Here the following notation has been used:

\[ N(r,a)=\int_{r_0}^{r} n(t,a)\,dt,\qquad T(r)=\int_{r_0}^{r}\left(\int_{D_t} f^*\omega\right)dt, \]

\[ m(r,a)=\int_{\partial D_r} d^c\psi\wedge f^*\lambda_a,\qquad \Delta(r,a)=\int_{D_t} dd^c\psi\wedge f^*\lambda_a . \]

Imposing various conditions on the exhaustion \(\psi\) and on the mapping \(f\), one can, just as was done in the papers \((^3,^6)\), obtain various theorems on the equidistribution of values. If, for example, the exhaustion \(\psi\) is pseudoconcave (i.e., the form \(dd^c\psi\) is negatively semidefinite), then \(m(r,a)>0\), \(\Delta(r,a)<0\), \(N(r,a)\leq T(r)+\mathrm{const}\), and therefore, for every \(a\in M\), the relation \(\overline{\lim}\, N(r,a)/T(r)\leq 1\) holds.
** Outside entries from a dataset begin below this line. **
-- ==== Sys2Proof/Config.lean ====
section
/-! DEFINITION. What is fixed for the part: the capacities of Table 0-2, and the FREE VALUES, the byte values
the manual does not give (opaque constants: nothing can be proved of what they are; log entry 9). -/

namespace Sys2Proof

/-- Entries in the tracking queue, at most (R57). -/
def Config.maxEntries : Nat := 48
/-- Items in one port's outgoing queue, at most (R180). -/
def Config.maxItems : Nat := 16
/-- Events in the event list, at most (R181). -/
def Config.maxEvents : Nat := 32
/-- Grade rules per bank, at most (R28). -/
def Config.maxRules : Nat := 12
/-- Pulls held by one line, at most (R147). -/
def Config.maxPullsPerLine : Nat := 4
/-- Numbers in one line's expired-pull memory, at most (R157). -/
def Config.maxExpired : Nat := 4
/-- Where a 32-bit tally stops (R172). -/
def Config.tallyMax : Nat := 4294967295
/-- Payload bytes of a frame, at most (R176). -/
def Config.maxPayload : Nat := 240
/-- Milliseconds after which the gap between two bytes of a frame discards it (R176). -/
def Config.gapLimitMs : Nat := 20

/-- FREE VALUE: which of the 126 kind values 0x01 to 0x7F other than SHEET_REPORT's 0x21 each other kind of
request has; R184 says only that each has a value of its own there. -/
opaque Config.kindOrder : Equiv.Perm (Fin 126)
/-- FREE VALUE: the payload that carries the named fields of a request other than SHEET_REPORT, where they are in
form (section 10.8: "Every other message is known by its named fields"). -/
opaque Config.requestPayload : Instr → List Byte
/-- FREE VALUE: the reason byte of a REFUSED reply (R178 gives the byte's place, not its values). -/
opaque Config.reasonValue : Machine.RefusalReason → Byte
/-- FREE VALUE: the bytes of the failure report of a REFUSED reply (R178 gives its place, not its layout). -/
opaque Config.reportBytes : Machine.FailureReport → List Byte
/-- FREE VALUE: the bytes of the result fields of a DONE reply to a request other than SHEET_REPORT (section
10.8: "Every other message is known by its named fields"). -/
opaque Config.resultBytes : Machine.Result → List Byte

end Sys2Proof
end

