-- ==== Sys2Proof/Machine/Geometry.lean ====
section
/-! DEFINITION. WRITE_GEOMETRY (R75 to R78). -/

namespace Sys2Proof.Machine

/-- The target a refused geometry write records (R179). -/
def geomTarget : GeomParam → Option Target
  | .binPosition n => some (.bin n)
  | _ => none

/-- A bin position is named whose bin is not OFFLINE (R77). -/
def geomBinBusy (s : State) : GeomParam → Bool
  | .binPosition n =>
    match asBin n with
    | some b => (s.bin b).state != .offline
    | none => false
  | _ => false

/-- A distance is nearer than before; an unset one is beyond every distance (R78). -/
def nearer : Option Nat → Option Nat → Bool
  | some old, some new => decide (new < old)
  | none, some _ => true
  | _, none => false

/-- The passages that a geometry write takes at once, when it has brought a point nearer: the write is taken as
the passage for every item that has gone the new distance (R64, R66, R78). `old` is the geometry before the write.
Each is a passage event taken whole, its end of a drain before the next item (DEDUCED, log entry 25). -/
def nearerPassages (p : GeomParam) (old : Geometry) (s : State) : State :=
  if nearer (old.value p) (s.geometry.value p) then
    match p with
    | .decisionDistance => (entriesWhere (fun _ => true) s).foldl passDecision s
    | .beltEnd => (entriesWhere (fun _ => true) s).foldl passBeltEnd s
    | .landingAllowance => (entriesWhere (fun _ => true) s).foldl passWindowEnd s
    | .eyeStuck => allBins.foldl passEyeStuck s
    | _ => s
  else s

/-- WRITE_GEOMETRY (R75). -/
def execWriteGeometry (r : Req) (p : GeomParam) (v : Option Nat) (s : State) :
    Host.Outcome State Fault Refusal :=
  .next (serve r .writeGeometry (.writeGeometry r p v) (geomTarget p)
    (fun s =>
      if !geomFormed p v then refuse r .writeGeometry .invalid s
      else if geomBinBusy s p then refuse r .writeGeometry .notNow s
      else
        let g := s.geometry.put p v
        match geomConflict g p with
        | some c => refuseWith r .writeGeometry (.geometry c) s
        | none =>
          nearerPassages p s.geometry
            (done r .writeGeometry (.geometry p (g.value p)) { s with geometry := g })) s)

end Sys2Proof.Machine
end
From the fact that

\[ \int_M N(r,a)\omega = T(r), \]

it is now easy to obtain that, for all \(a\in M\), except for a set of measure zero, the relation \(\overline{\lim}\, N(r,a)/T(r)=1\) holds. The special case in which the complex space \(CP^n\) is taken as \(M\) was obtained in \((^8)\), where this result is formulated in other terms.

Vladimir State Pedagogical Institute
named after P. I. Lebedev-Polyansky

Received
16 I 1970

REFERENCES

\(^1\) S. S. Chern, Ann. Math., 71, No. 3 (1960);
\(^2\) H. Levine, ibid., 71, No. 2 (1960).
\(^3\) W. Stoll, Acta Math., 118, No. 1/2, 111, No. 3/4, 47 (1967).
\(^4\) J. J. Hirschfelder, Inventiones Math., 8, No. 1 (1969).
\(^5\) H. Wu, J. Differential Geometry, 2, No. 2 (1968).
\(^6\) H. Wu, ibid., 2, No. 2, 4 (1968).
\(^7\) H. Wu, ibid., 3, No. 1 (1969).
\(^8\) S. S. Chern, R. Bott, Acta Math., 114, No. 1—2 (1965).